Adra mengeluarkan dompetnya. Tapi sang penjaga hanya tersenyum samar. “Bukan itu.”
“Kalau begitu, apa?”
“Kepercayaan dirimu.”
Tengkuk Adra meremang. Namun godaan telah menancap dalam. Ia membawa pulang cermin itu dengan langkah ringan, seolah telah mendapatkan senjata rahasia untuk merebut kembali dunia.
Hari-hari setelahnya, cermin itu seolah menjadi bagian dari dirinya. Setiap kali menatapnya sebelum berangkat, wajahnya terlihat lebih sempurna. Matanya lebih tajam, kulitnya bersinar, bibirnya merah alami. Orang-orang mulai memperhatikannya lagi—atau begitulah yang ia rasakan.
Namun perlahan, pantulan di cermin itu mulai berubah. Ia melihat bayangan dirinya dengan senyum sinis, mata yang terlalu tajam, kulit yang terlalu mulus. Bukan lagi cerminan, melainkan bayang gelap yang tumbuh dari dalam dirinya.
Iri itu menjalar diam-diam, hingga suatu malam rasa itu meledak. Ia mengikuti perempuan itu—yang kini menjadi pusat perhatian—sampai ke gang sempit di belakang gedung tua. Hujan turun pelan, seperti malam ketika ia membeli cermin.
Cermin di tangannya bergetar. Getaran yang menyerupai bisikan.
“Dengan sedikit luka di wajahnya… kau akan kembali menjadi pusat dunia.”
Tangannya gemetar. Dalam pantulan cermin, ia melihat dirinya tersenyum lebar, senyum yang tak lagi ia kenali sebagai miliknya.
Namun, tepat saat langkahnya hendak maju, suara Nyonya Delphi kembali menggaung dalam ingatan:
“Cermin itu akan menunjukkan siapa dirimu sebenarnya.”
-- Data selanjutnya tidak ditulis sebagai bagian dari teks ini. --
-- ==== Sys2Proof/Machine/State.lean ====
section
/-! DEFINITION. The state of the Naset as plain data, block by block, and its value after power-on reset.
Times on the extended Meridian scale are `Nat` (epoch × 2^48 + coarse in coarse cycles, × 4,096 in gr).
A list with one entry per channel, line, source, slot or partition is indexed by its number. -/

namespace Sys2Proof.Machine

/-- Why the machine stops. No command of this block stops: the spec gives each its effect. The one
constructor marks a step that cannot be taken. -/
inductive Fault
  /-- raised by no meaning; kept so that the type is inhabited. Safe. -/
  | never
  deriving DecidableEq, Repr

/-- Why a command has no meaning. -/
inductive Refusal
  /-- raised by an arm of `exec` whose command is not modelled; no meaning answers with it. Safe. -/
  | notModelled (mnemonic : String)
  deriving DecidableEq, Repr

/-! ## Global status -/

/-- The operating states of R311. -/
inductive OpState
  | boot | ready | armed | surveying | hold | calibrating | updating | safe | fault
  deriving DecidableEq, Repr

/-- The transitions that wait for a tick (R312, R314). -/
inductive Transition
  | start | hold | resume | stop
  /-- ARM, or STOP from ARMED, accepted while another transition waits (R314) -/
  | arm | disarm
  deriving DecidableEq, Repr

/-- The GS block (12) but for the time base and the ring: GS_STATE, GS_FLAGS and their collision counter. -/
structure Global where
  op : OpState
  lastError : BitVec 8
  gen : BitVec 16
  /-- epoch increments since power-on; GS_STATE[43:32] shows the low 12 bits (R98) -/
  epochs : Nat
  strict : Bool
  flags : Lane
  flagsAgain : BitVec 16
  /-- version of the running firmware, zero during BOOT (R8) -/
  fwVersion : BitVec 24
  /-- transitions accepted and not yet taken, each with the tick at which it takes place (R314) -/
  transitions : List (Nat × Transition)
  /-- fault code of the last entry into SAFE or FAULT (R382) -/
  faultCode : Nat
  /-- some cause since entry is left only by PERST_N or power-on reset (R384) -/
  hardExit : Bool
  /-- state to return to when UPDATING ends (R312) -/
  before : OpState
  /-- the next free value to be used -/
  free : Nat
  deriving DecidableEq, Repr

/-! ## Mailbox -/

/-- SLOT_STATE of MB_STATUS. -/
inductive SlotState
  | free | posted | accepted | running | done | failed
  deriving DecidableEq, Repr

/-- One mailbox slot (12): MB_STATUS, MB_CMD and MB_RESP. -/
structure Slot where
  tag : BitVec 16
  partialWords : Nat
  progress : Nat
  error : BitVec 8
  st : SlotState
  cmd : List Word
  resp : List Word
  deriving DecidableEq, Repr

/-- The command interface: 16 slots, the doorbell order, MSI-X and the PCIe function's own state. -/
structure HostLink where
  slots : List Slot
  /-- posted slots in doorbell order (R297) -/
  queue : List Nat
  link : LinkState
  /-- MSI-X table lanes, 2 per vector, and the vectors held pending (R304) -/
  msixTable : List Lane
  msixPending : List Nat
  /-- vectors signalled so far, newest first -/
  msixSent : List Nat
  /-- the value that the last host or SMBus read returned -/
  readValue : Lane
  /-- writes logged through AER as unsupported requests (R293) -/
  aerCount : Nat
  deriving DecidableEq, Repr

/-- SET_RESULT_RING settings (R308). -/
structure RingCfg where
  dma : Bool
  hbase : BitVec 64
  hlenLog2 : Nat
  wb : BitVec 64
  notify : Bool
  notifyEvery : Nat
  deriving DecidableEq, Repr

/-- A batch offered to the copy engine and not yet written (R309). -/
structure CopyJob where
  words : List Word
  readings : Nat
  /-- batches dropped between the batch queued before it and this one -/
  dropped : Nat
  deriving DecidableEq, Repr

/-- The result ring, its host copy and its counters (R307 to R310). -/
structure Ring where
  wc : Nat
  cfg : RingCfg
  pendingCfg : Option (Nat × RingCfg)
  hwc : Nat
  hrc : Nat
  dropBatches : Nat
  dropReadings : Nat
  /-- dropped since the previous copied batch (R307) -/
  droppedRun : Nat
  jobs : List CopyJob
  batchCount : Nat
  /-- a batch of the ring met an uncorrectable word (R388) -/
  damaged : Bool
  /-- lanes written to host memory by the last copy: address and value -/
  hostWrites : List (Nat × Lane)
  deriving DecidableEq, Repr

/-! ## Front end -/

/-- TERM (R29). -/
inductive Term | opn | vtt50 | diff100
  deriving DecidableEq, Repr

/-- MODE_A and MODE_B (R29, R37). -/
inductive CompMode | park | track | fast
  deriving DecidableEq, Repr

/-- B_FUNC (R40). -/
inductive BFunc | level | window | runtReject | runtOnly | partner
  deriving DecidableEq, Repr

/-- Line modes (R66). -/
inductive LineMode | single | dual | quad
  deriving DecidableEq, Repr

/-- EDGE_SEL (R148). -/
inductive EdgeSel | both | rise | fall
  deriving DecidableEq, Repr

/-- Positions of the switch matrix (R47 to R49). -/
inductive Switch | pin | tieLo | tieHi | tieHiSwap | tieLoSwap | benchmark
  deriving DecidableEq, Repr

/-- The host's settings of a channel (R29, R67, R148). `lineMode = none` is AUTO. -/
structure ChanCfg where
  term : Term
  highRange : Bool
  modeA : CompMode
  modeB : CompMode
  bFunc : BFunc
  latchFrame : Bool
  lineMode : Option LineMode
  edgeSel : EdgeSel
  decim : Nat
  thrA : Nat
  hysA : Nat
  thrB : Nat
  hysB : Nat
  deriving DecidableEq, Repr

/-- One comparator as it stands: the settings in force (firmware overrides the host's during searches
and checks), its output, its settling and its latches (R36 to R46). -/
structure Comparator where
  mode : CompMode
  thr : Nat
  hys : Nat
  out : Bool
  /-- the output as last delivered to the Event Relay (R37, R40, R45) -/
  sent : Bool
  settled : Bool
  /-- end of the settle time, coarse cycles (R45, R46) -/
  settleEnd : Nat
  rose : Bool
  fell : Bool
  lastRose : Bool
  lastFell : Bool
  /-- start of the part over which firmware judges the comparator, and what it saw there (R50, R173) -/
  judgeFrom : Nat
  sawHigh : Bool
  sawLow : Bool
  judgedEdges : Nat
  deriving DecidableEq, Repr

/-- A stamp (R74), on the extended scale in gr. -/
structure Stamp where
  time : Nat
  ch : Nat
  rising : Bool
  mode : LineMode
  deriving DecidableEq, Repr

/-- What a runt decision has made of an entry (R41). -/
inductive RuntMark
  /-- no runt qualification applies -/
  | none
  /-- held until comparator B crosses, A crosses back, or the frame ends -/
  | held
  | full
  | runt
  deriving DecidableEq, Repr

/-- An edge between the sorter and its stamp: in the lines, in the FIFO or assembled (R62, R70). -/
structure Edge where
  /-- frame in which the sorter dealt it -/
  frame : Nat
  /-- time of the crossing, in gr -/
  at_ : Nat
  /-- D_c of its comparator, range and sense, and B_FUNC, as they were in its frame (R18, R41, R108) -/
  dc : Int
  bFunc : BFunc
  rising : Bool
  mode : LineMode
  lines : List Nat
  codes : List LineCode
  runt : RuntMark
  /-- the comparator that made it is B of the partner channel (R42) -/
  partner : Bool
  /-- switch position at the edge; off the pin its stamp serves only checks and deskew (R47) -/
  atPin : Bool
  credits : Nat
  /-- the last frame to which its stamp can belong, where a move under R127 relabels the time after it -/
  cap : Option Nat
  deriving DecidableEq, Repr

/-- The pulse that runt qualification is judging (R41). -/
structure Pulse where
  /-- the leading crossing was seen -/
  seen : Bool
  crossedB : Bool
  /-- treated as a full pulse at a tick -/
  forcedFull : Bool
  /-- edge selection and the prescaler kept its leading edge -/
  kept : Bool
  deriving DecidableEq, Repr

/-- One channel's record of one frame (R179 to R182): its stamps, counts and conditions. -/
structure FrameRec where
  frame : Nat
  stamps : List Stamp
  mode : LineMode
  lostFifo : Nat
  lostCheck : Nat
  runtRej : Nat
  runtKept : Nat
  disagree : Nat
  lineStar : List Nat
  quadEdges : Nat
  stampCheck : Nat
  sorted : Nat
  unsettledA : Bool
  unsettledB : Bool
  /-- settled at some moment of the frame -/
  settledA : Bool
  settledB : Bool
  switched : Bool
  /-- the FE bank was in reset or powered down at some moment (R380) -/
  bankDown : Bool
  saturated : Bool
  calSlew : Bool
  /-- stamps made off the pin position: Benchmark edges of checks and deskew -/
  offPin : List Stamp
  /-- the settings and the codes in force in the frame -/
  cfg : ChanCfg
  thrA : Nat
  hysA : Nat
  thrB : Nat
  /-- comparator A and the bank sensor at the closing tick -/
  settledAtEnd : Bool
  temp : Int
  ncoStep : Nat
  closed : Bool
  digest : List Word
  /-- the jitter block's 40 summary words, and N, UNDER, OVER and the bins of its histogram (R182) -/
  jitter : List Word
  hist : List Nat
  deriving DecidableEq, Repr

/-! ## Calibration -/

/-- A correction table (R84): the linear table of R86, or 1,536 entries. -/
inductive Table
  | linear
  | entries (l : List Int)
  deriving DecidableEq, Repr

/-- A candidate with its verdict, waiting for its tick (R92, R93, R97). -/
structure Candidate where
  /-- the frame measured, and the tick at which it is treated -/
  frame : Nat
  tick : Nat
  table : Table
  /-- taps per period as a fraction -/
  p : Nat × Nat
  inl : Nat
  temp : Int
  /-- 0 shadow turn, 1 lead-in, 2 CALIBRATE, 3 start-up (R95) -/
  origin : Nat
  /-- the first test that failed, 0 where every test passed (R93) -/
  reason : Nat
  /-- passed tests 1, 2, 4 and 5 but not 3 (R101) -/
  stepOnly : Bool
  /-- the line was due at the tick that ended the measured frame (R96) -/
  due : Bool
  deriving DecidableEq, Repr
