/-! ## The sink (R258) -/

def execHpdLoss (s : State) : Host.Outcome State Fault Refusal :=
  doneDev s (s.dev.onChart fun c => { c with hpd := false, linkUp := false, scanning := false, resumeDue := false })

/-- HPD_RETURN: EDID and DPCD are read again, and the link is retrained to the mode in force. A mode change that has not come to
its training yet, or trains, takes a configuration of the new sink. -/
def Dev.hpdReturn (d : Dev) (sink : Sink) : Dev :=
  let d1 := d.onChart fun y => { y with hpd := true, sink := sink }
  let c := d.cap.chart
  let configs := fun mode => linkConfigs mode c.maxRate c.maxLanes sink
  match c.change with
  | none => if c.mode = 0 then d1 else d1.retrain (configs c.mode)
  | some m =>
    if m.step = 1 then d1.retrainChange m (configs m.mode)
    else if 2 ≤ m.step ∨ m.mode = 0 then d1.retrain (configs c.mode)
    else match (configs m.mode).head? with
      | some k => (d1.onChart fun y => { y with change := some { m with rate := k.1, lanes := k.2 } }).retrain (configs c.mode)
      | none => d1.chartOff.finishChange m (.fail (failPlain eLink))

def execHpdReturn (sink : Sink) (s : State) : Host.Outcome State Fault Refusal := doneDev s (s.dev.hpdReturn sink)

/-- HPD_IRQ: a link that has failed is retrained. -/
def Chart.linkFailed (c : Chart) : Chart :=
  { c with linkUp := false, scanning := false
           change := c.change.map fun m => if m.step = 1 then { m with needTrain := true } else m }

def execHpdIrq (linkGood : Bool) (s : State) : Host.Outcome State Fault Refusal :=
  doneDev s (if linkGood || !s.dev.cap.chart.hpd then s.dev else s.dev.onChart Chart.linkFailed)

/-! ## Resets and shedding (R259, R266, R380) -/

/-- Registers and legend at their reset values; buffers keep their definitions. -/
def Chart.afterReset (c : Chart) : Chart :=
  { Chart.reset with buffers := c.buffers, hpd := c.hpd, sink := c.sink, skippedRenders := c.skippedRenders }

/-- SHED set or cleared; video resumes at a frame start once it clears. -/
def Chart.setShed (c : Chart) (on : Bool) : Chart :=
  if on then { c with shed := true } else { c with shed := false, resumeDue := c.resumeDue || (c.shed && c.linkUp && c.mode != 0) }

/-- CP_STATUS (R259). -/
def Chart.status (c : Chart) : Lane :=
  lane [(0, 0, b2n c.slot.isSome), (1, 1, b2n c.changing), (2, 2, b2n c.scanning), (3, 3, b2n c.hpd), (4, 4, b2n c.linkUp),
    (5, 5, b2n c.shed), (6, 6, b2n (c.suspend != 0)), (7, 7, b2n c.refused),
    (8, 8, b2n (c.mode != 0 && decide ((timingOf c.mode).v ≤ c.line))), (15, 12, c.mode), (17, 16, lanesCode c.lanes), (19, 18, c.rate)]

def FbAddr.lane (a : FbAddr) : Lane := Machine.lane [(31, 0, a.addr), (55, 32, a.stride), (57, 56, a.format)]

end Sys2Proof.Machine
end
Dan untuk pertama kalinya, Adra merasa takut. Bukan pada cermin, bukan pada bayangan itu, melainkan pada dirinya sendiri.
Ia melempar cermin itu ke dinding gang. Retakan menjalar seperti akar tua, memecah wajah yang terpampang di permukaannya. Untuk pertama kalinya dalam hidupnya, Adra berjalan pulang tanpa menoleh. Tanpa senyum. Tanpa sorotan mata yang memuja.
Hanya langkah berat seorang lelaki yang akhirnya berani menatap dirinya tanpa topeng.
Di balik bayang toko Antik Agni, Nyonya Delphi berdiri diam. Matanya memandangi pecahan cermin yang mulai menghilang ditelan gelap malam.
Kristal hati pertama… telah gagal menguasai pemiliknya.
Tapi masih ada yang lain. Dan tidak semuanya sekuat Adra.